Thank you very much for your reply ! since you were the first to post it, i will give you the tick! :)
3

If you want to pass on the graphname parameter, you'll need to explicitly do so! Seems like you want

function doStuff(graphName) {
    var groupArray = ["hour", "day", "month"];
    for(var i = 0; i < groupArray.length; i++) {
        $.get("getchartdata", {"graphName" : graphName, "subgroup" : groupArray[i]})
              .done(function(data){
                  drawChart(data, data[0][0], data[0][1]);
              });
    }
    setTimeout(function() {
        doStuff(graphName); // again
    }, 10000);
}

Another possibility would be to bind the argument for the next doStuff invocation:

setTimeout(doStuff.bind(this, graphName), 10000);

5 Comments

Thanks! this was the correct answer, but musefan answered first! i'd like to give you the tick too :'( you've been very helpful!
@Alnitak let me check yours.
@Bergi no, there's a perfectly good way of doing this without repeatedly passing the same parameters (or using .bind)
@Alnitak: Not sure whether the extra closure is much cleaner. Depends on the number and variability of parameters and on personal style I'd say…
I use this pattern a lot for pseudo-recursion.
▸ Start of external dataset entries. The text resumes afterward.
/-- The job that prepares the next tree, before it is accepted. -/
def State.prepJob (s : State) (i : Nat) (K : Key) (H : Hbs) : Job :=
  { src := .internal, fn := K.owner, opcode := K.alg, cls := 7, seq := s.nextSeq, phase := .staged,
    quadrant := some (s.prepDemand K H).quad, commit := .needed, out := some { tree := some i } }

theorem completes_hbsPreparation {steps : List JobStep} (hprep : H.preparing = true) (hnone : s.prepares i = false)
    (hoff : s.faults.safe.on = false) (hchart : s.chartStops = false) (hquiesce : (s.fn K.owner).quiesce = none) (hflr : (s.fn K.owner).flr = false)
    (hplan : (s.at_ now).placePlan ((s.at_ now).prepDemand K H) 0 = some steps) : Completes (.hbsPreparation i now) s fun t =>
        (∃ W, t.job? s.nextSeq = some W ∧ W.src = .internal ∧ W.fn = K.owner ∧ W.cls = 7 ∧ W.phase = .placed ∧ W.deadline = none ∧
          W.commit = .needed ∧ W.steps = steps ∧ W.out = some { tree := some i }) ∧
        t = { s with time := s.time.to now, jobs := t.jobs, regs := t.regs, nextSeq := s.nextSeq + 1, acceptSeq := s.acceptSeq + 1 } := by
  have hx : exec (.hbsPreparation i now) s = execHbsPreparation i now s := rfl
  unfold execHbsPreparation at hx
  dsimp only at hx
  rw [show (s.at_ now).key? i = some K from hK] at hx
  dsimp only at hx
  rw [hH] at hx
  dsimp only at hx
  rw [show (s.at_ now).prepares i = false from hnone, show (s.at_ now).chartStops = false from hchart,
    show ((s.at_ now).fn K.owner) = s.fn K.owner from rfl, show (s.at_ now).faults.safe.on = false from hoff, hquiesce, hflr, hprep,
    if_neg (by simp)] at hx
  unfold State.startPrepJob at hx
  dsimp only at hx
  rw [hplan] at hx
  dsimp only at hx
  generalize hv : ({ s.at_ now with jobs := tput (s.at_ now).jobs (s.at_ now).nextSeq _, nextSeq := (s.at_ now).nextSeq + 1 } : State) = v at hx
  have hvJ : v.job? s.nextSeq = some ((s.at_ now).prepJob i K H) := by
    rw [← hv]
    exact tget_tput_same _ _ _
  refine .of_done hx (by rw [← hv]; rfl) ⟨⟨_, State.modJob_job_some (s := v) hvJ (v.granted steps [] 7 0 false), rfl, rfl, rfl, rfl, rfl, rfl, rfl, rfl⟩, ?_⟩
  rw [← hv]
  rfl

omit hK hH in
/-- The signed roots of a tree change the signer's cached strings alone. -/
theorem Hbs.signRoots_keeps (H : Hbs) (b d : Nat) : ∃ cs, (H.signRoots b d).1 = { H with cs := cs } := by
  unfold Hbs.signRoots
  generalize rootLeaves H.types b = l
  suffices hinv : ∀ acc : Hbs × Nat, (∃ cs, acc.1 = { H with cs := cs }) → ∃ cs, (l.foldl _ acc).1 = { H with cs := cs } from
    hinv (H, 0) ⟨H.cs, rfl⟩
  induction l with
  | nil => exact fun _ h => h
  | cons x l ih =>
    intro acc hacc
    refine ih _ ?_
    dsimp only
    split
    · exact hacc
    · obtain ⟨cs, hcs⟩ := hacc
      rw [hcs]
      exact ⟨_, rfl⟩

/-- The leaves that a tree which is ready makes usable. -/
def Hbs.readied (H : Hbs) : Nat := min (H.skip H.ready + max H.perTree 1) H.limit

theorem State.treeReady_spec : ∃ p d K' H', s.treeReady i = { s with keys := (s.treeReady i).keys, pmem := p, draws := d } ∧
    (s.treeReady i).key? i = some K' ∧ K'.hbs = some H' ∧ K'.material = K.material ∧ H'.preparing = false ∧ H'.ready = H.readied ∧
    H'.next = H.next ∧ H'.reserved = H.reserved := by
  have hbind : (s.key? i).bind (·.hbs) = some H := by
    rw [hK]
    exact hH
  obtain ⟨cs, hcs⟩ := H.signRoots_keeps H.nextTree s.draws
  unfold State.treeReady
  rw [hbind]
  dsimp only
  rw [hcs]
  refine ⟨_, _, { K with hbs := _ }, { H with cs := cs, preparing := false, ready := H.readied }, rfl, ?_, rfl, rfl, rfl, rfl, rfl, rfl⟩
  change (State.modKey s i _).key? i = _
  rw [State.modKey_key, if_pos rfl, hK]
  rfl

/-- The end of a preparation leaves its tree ready. -/
theorem State.treeEnds_key (hout : (J.out.bind (·.tree)) = some i) : ∃ H', (s.treeEnds J).key? i = some { K with hbs := some H' } ∧
    H'.preparing = false ∧ H'.ready = H.ready ∧ H'.next = H.next ∧ H'.reserved = H.reserved := by
  unfold State.treeEnds
  rw [hout]
  dsimp only
  rw [State.modKey_key, if_pos rfl, hK, Option.map_some, hH]
  exact ⟨_, rfl, rfl, rfl, rfl, rfl⟩

omit hK hH in
theorem State.keyLogged_of_stateful (s : State) (hfam : famOf J.opcode = 3) (o : JobOut) : s.keyLogged J o = s := by
  have hop {n : Nat} (hn : famOf n ≠ 3) : J.opcode ≠ n := fun h => hn (h ▸ hfam)
  exact if_neg (by
    rintro (h | h | h)
    · exact hop (by decide) h
    · exact hop (by decide) h
    · exact hop (by decide) h)

theorem completes_runEnd_tree {st : JobStep} {r : Run} (mismatch : Bool) (hJ : s.job? j = some J) (hsrc : J.src = .internal)
    (hphase : J.phase = .placed) (hsteps : J.steps = [st]) (hruns : st.runs = [r]) (hr : r.mode = .running)
    (hout : J.out = some { tree := some i }) (hend : J.atEnd = false) (hwindowed : J.windowed = false) (hreq : J.request = .none)
    (hcommit : J.commit = .acked) (hrel : J.released = 0) (hal2 : J.al2 = false) (hfam : famOf J.opcode = 3) (hgate : s.gateOf J = none) :
    Completes (.runEnd j mismatch now) s fun t =>
        t.job? j = none ∧ ∃ K' H', t.key? i = some K' ∧ K'.hbs = some H' ∧ K'.material = K.material ∧ H'.preparing = false ∧
          H'.ready = H.readied ∧ H'.next = H.next ∧ H'.reserved = H.reserved := by
  have hrun : J.isRunning = true := by
    unfold Job.isRunning
    rw [hsteps]
    simp [hruns, hr]
  have hop {n : Nat} (hn : famOf n ≠ 3) : J.opcode ≠ n := fun h => hn (h ▸ hfam)
  have hdur : J.durable = false := Job.durable_of_commit (by simp [hcommit])
  have hx := exec_runEnd (now := now) (mismatch := mismatch) hJ hphase hend hrun (hop (by decide)) (by simp [hfam]) hwindowed hreq
  rw [State.runEnd_last (k := 0) (one := { st with runs := [r] }) (r := r) (s.at_ now) mismatch hsteps (by simp [hruns, hr]) hout hdur
    (by simp [hruns, hr, stepsFrom]) rfl (by simp [hruns, hr]) (by simp [hal2]), if_neg (by simp [hal2])] at hx
  obtain ⟨heq, hvJ⟩ := (s.at_ now).runDone_spec hJ 0 r.server
  generalize (s.at_ now).runDone j 0 r.server = v at hx heq hvJ
  have hvrest : v.gateOf J = none ∧ v.key? i = some K ∧ v.pending = s.pending := by
    rw [heq]
    exact ⟨hgate, hK, rfl⟩
  obtain ⟨hvgate, hvK, hvpend⟩ := hvrest
  obtain ⟨o, ho⟩ := v.hostWrite_eq (J.dst + 0) []
  have hw : (v.hostWrite (J.dst + 0) []).job? j = v.job? j ∧ (v.hostWrite (J.dst + 0) []).key? i = v.key? i ∧
      (v.hostWrite (J.dst + 0) []).pending = v.pending := by
    rw [ho]
    exact ⟨rfl, rfl, rfl⟩
  have hmem : v.memOf J = none := by
    unfold State.memOf
    rw [hsrc]
  have hfinish : v.finish j J =
      (((((v.hostWrite (J.dst + 0) []).treeReady i).modJob j fun J => { J with released := 0, newIdx := [] }).endJob j St.ok 0).modJob j
        fun J => { J with al2Done := J.al2 }).dropJob j := by
    unfold State.finish
    rw [hout]
    dsimp only
    rw [if_pos (show 0 = St.ok from rfl)]
    unfold State.release
    rw [hvgate]
    dsimp only
    rw [hrel, hmem]
    rw [show List.drop 0 ([] : Bytes) = [] from rfl,
      show (if ([] : Bytes).isEmpty = true then none else v.wrFault none (J.dst + 0) ([] : Bytes).length) = none from if_pos rfl]
    dsimp only
    rw [State.keyLogged_of_stateful _ hfam]
    exact if_pos (.inl rfl)
  rw [hfinish] at hx
  generalize v.hostWrite (J.dst + 0) [] = w at hx hw
  obtain ⟨hwJ, hwK, hwpend⟩ := hw
  obtain ⟨p, d, K1, H1, htree, hK1, hH1, hmat1, -, hready1, hnext1, hres1⟩ := State.treeReady_spec (s := w) (hwK.trans hvK) hH
  have hxJ : (w.treeReady i).job? j = v.job? j := by
    rw [htree]
    exact hwJ
  have hxpend : (w.treeReady i).pending = s.pending := by
    rw [htree]
    exact hwpend.trans hvpend
  generalize w.treeReady i = x at hx hxJ hxpend hK1
  have hyJ := State.modJob_job_some (hxJ.trans hvJ) fun J => { J with released := 0, newIdx := [] }
  have hyK : (x.modJob j fun J => { J with released := 0, newIdx := [] }).key? i = some K1 := hK1
  have hypend : (x.modJob j fun J => { J with released := 0, newIdx := [] }).pending = s.pending := hxpend
  generalize (x.modJob j fun J => { J with released := 0, newIdx := [] }) = y at hx hyJ hyK hypend
  have hkeys := State.endJob_treeKeys hyJ (by simp [hphase]) hdur St.ok 0 []
  obtain ⟨H2, hK2, hprep2, hready2, hnext2, hres2⟩ := State.treeEnds_key (s := y) (J := { J with
    steps := endRunAt J.steps 0 0, released := 0, newIdx := [] }) hyK hH1 (by rw [show _ = J.out from rfl, hout]; rfl)
  have hzpend : (y.endJob j St.ok 0).pending = s.pending := (congrArg State.pending (y.endJob_steady j St.ok 0 []) :).trans hypend
  generalize y.endJob j St.ok 0 = z at hx hkeys hzpend
  refine .of_done hx hzpend ⟨(tget_tdel _ j j).trans (if_pos rfl), { K1 with hbs := some H2 }, H2, ?_, rfl, hmat1, hprep2,
    hready2.trans hready1, hnext2.trans hnext1, hres2.trans hres1⟩
  change tget z.keys.live i = _
  rw [hkeys]
  exact hK2

end

end

/-- Settles O37: the results of family 0x8, the scrub, the two registers and the preparation. -/
theorem keyCommandsCreateExportAndDestroy : Obligations.KeyCommandsCreateExportAndDestroy := by
  unfold Obligations.KeyCommandsCreateExportAndDestroy
  refine ⟨fun s j J => ⟨fun h hkind => computes_generateKey_secret h hkind, fun h hkind => computes_generateKey_private h hkind,
      fun h => computes_importKey h, fun i K h hpin hK => computes_exportWrapped h hpin hK, fun h => computes_destroyKey h,
      fun K h hK => computes_getAttributes h hK, fun h => computes_getImportKey h,
      fun now K hJ hop hout hpinned hphase hrel _ hcommit htree hK hpers =>
        completes_destroyScrub hJ hop hout hpinned hphase hrel hcommit htree hK hpers⟩,
    fun s f base slots hf hbar hbase hslots => exec_keyCacheQuotaWrite hf hbar hbase hslots,
    fun s m n hbar hm hn => exec_overflowCfgWrite hbar hm hn, fun s i now K H hK hH => ⟨fun hprep => exec_hbsPreparation_idle hK hH hprep,
      fun steps hprep hnone hoff hchart hquiesce hflr hplan => completes_hbsPreparation hK hH hprep hnone hoff hchart hquiesce hflr hplan,
      fun j J st r mismatch hJ hsrc hphase hsteps hruns hr _ hout hend hwindowed hreq hcommit hrel hal2 hop hfam hgate =>
        completes_runEnd_tree hK hH mismatch hJ hsrc hphase hsteps hruns hr hout hend hwindowed hreq hcommit hrel hal2 (hop ▸ hfam) hgate⟩⟩

end Sys2Proof.Machine
end

section
/-! PROOF. Commands of families 0x9 and 0xA in their turn, and the answers of the authority service
(13_authority_service.md R306, R313, R314, R320). -/

namespace Sys2Proof.Machine

/-! ### A service command in its turn -/

section
variable {s : State} {j : Nat} {J : Job} {op : Nat} (hturn : ServiceTurn s j J op)
include hturn

theorem serviceRow_turn (f : State → Job → State) : serviceRow op j f s = done s (f s J) := by
  obtain ⟨hJ, hop, hphase, hfence, hoff, -, -⟩ := hturn
  unfold serviceRow
  rw [hJ]
  exact congrArg (done s) (if_neg (by simp [hop, hphase, hfence, hoff]))

theorem stepRow_turn (hchart : s.chartStops = false) (f : State → Job → State) : stepRow op j f s = done s (f s J) := by
  unfold stepRow
  rw [serviceRow_turn hturn]
  exact congrArg (done s) (if_neg (by simp [hchart]))

theorem stepRow_stopped (hchart : s.chartStops = true) (f : State → Job → State) : stepRow op j f s = .next s := by
  unfold stepRow
  rw [serviceRow_turn hturn]
  exact congrArg (done s) (if_pos hchart)

theorem workRow_turn (f g : State → Job → State) : workRow op j f g s = stepRow op j f s := by
  obtain ⟨hJ, -, hphase, -⟩ := hturn
  unfold workRow
  rw [hJ]
  exact if_neg (by simp [hphase])

/-- What a command in its turn meets does not depend on the time. -/
theorem serviceTurn_at (now : Nat) : ServiceTurn (s.at_ now) j J op := hturn

end

theorem done_at (s t : State) (now : Nat) : done (s.at_ now) t = done s t := rfl

/-! ### The answer of a job -/

/-- What neither an end nor a report nor a block for the host changes: all but the job and its host memory. -/
structure Ended (j : Nat) (status result : Nat) (ret : Bytes) (s t : State) : Prop where
  job : ∃ K, t.job? j = some K ∧ K.phase = .ended ∧ K.status = status ∧ K.result = result ∧ K.ret = ret ∧ K.out = none
  ends : Ends (· = j) s t
  hostMem : t.hostMem = s.hostMem

theorem State.endJob_ended {s : State} {j : Nat} {J : Job} (hJ : s.job? j = some J) (hlive : ¬ (J.phase = .ended ∨ J.phase = .delayed))
    (hrel : J.released = 0) (status result : Nat) (ret : Bytes) : Ended j status result ret s (s.endJob j status result ret) := by
  obtain ⟨⟨K, hK, hphase, hstatus, hresult, hout⟩, hends, -, hhost, -⟩ := State.endJob_answers hJ hlive hrel status result ret
  obtain ⟨L, hL, hret⟩ := State.endJob_ret hJ hlive hrel status result ret
  cases hK.symm.trans hL
  exact ⟨⟨K, hK, hphase, hstatus, hresult, hret, hout⟩, hends, hhost⟩

namespace Ended
variable {j status result : Nat} {ret : Bytes} {s t : State} (h : Ended j status result ret s t)
include h

theorem answered : Answered t j status result := by
  obtain ⟨K, hK, hphase, hstatus, hresult, -, hout⟩ := h.job
  exact ⟨K, hK, hphase, hstatus, hresult, hout⟩

theorem auth : t.auth = s.auth := (congrArg State.auth h.ends.steady :)
theorem pins : t.pins = s.pins := (congrArg State.pins h.ends.steady :)
theorem time : t.time = s.time := (congrArg State.time h.ends.steady :)
theorem pending : t.pending = s.pending := (congrArg State.pending h.ends.steady :)

end Ended

/-- Job `j` can be answered: it runs, has released nothing, and its block can be written at DST. -/
structure Addressed (s : State) (j : Nat) (J : Job) (n : Nat) : Prop where
  job : s.job? j = some J
  live : ¬ (J.phase = .ended ∨ J.phase = .delayed)
  released : J.released = 0
  region : s.memOf J = none
  dst : J.dst = 0 ∨ s.writeFault J.dst n = none

theorem Addressed.congr {s t : State} {j : Nat} {J : Job} {n : Nat} (h : Addressed s j J n) (hjobs : t.jobs = s.jobs)
    (hqueues : t.queues = s.queues) (hhost : t.host = s.host) : Addressed t j J n where
  job := (State.job?_congr hjobs j).trans h.job
  live := h.live
  released := h.released
  region := by
    rw [← h.region]
    unfold State.memOf
    cases J.src with
    | ring q => exact congrArg Queue.isModule (State.queue_congr hqueues q)
    | internal => rfl
  dst := by
    unfold State.writeFault
    rw [hhost]
    exact h.dst

theorem Addressed.reports {s t : State} {j : Nat} {J : Job} {n : Nat} (h : Addressed s j J n) (hr : Reports s t) : Addressed t j J n :=
  h.congr hr.jobs (congrArg State.queues hr.eq :) (congrArg State.host hr.eq :)

/-- Job `j` has ended with an answer, the host has the memory `mem`, and nothing of the rest but what reports tell has changed. -/
structure Replied (j : Nat) (status result : Nat) (ret : Bytes) (mem : List Host.Cell) (s t : State) : Prop where
  job : ∃ K, t.job? j = some K ∧ K.phase = .ended ∧ K.status = status ∧ K.result = result ∧ K.ret = ret ∧ K.out = none
  hostMem : t.hostMem = mem
  auth : t.auth = s.auth
  pins : t.pins = s.pins
  time : t.time = s.time
  pending : t.pending = s.pending

namespace Replied
variable {j status result : Nat} {ret : Bytes} {mem : List Host.Cell} {s t : State}

theorem answered (h : Replied j status result ret mem s t) : Answered t j status result := by
  obtain ⟨K, hK, hphase, hstatus, hresult, -, hout⟩ := h.job
  exact ⟨K, hK, hphase, hstatus, hresult, hout⟩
It also allows you to maintain loop counters and stuff nicely without suffering from loop/closure scope issues.
3

It's usual in this case to do the hard work in an inner function, with the originally supplied parameter available via the closure:

function doStuff(graphName) {
    (function loop() {
         // draw the graph using "graphName" from the outer scope
         ...
         setTimeout(loop, 10000);
    })();  // invoke immediately to start the process
}

using the closure avoids the repetition of passing the parameters over and over, and the additional function wrapper around that call, since you can just pass the reference to the inner function.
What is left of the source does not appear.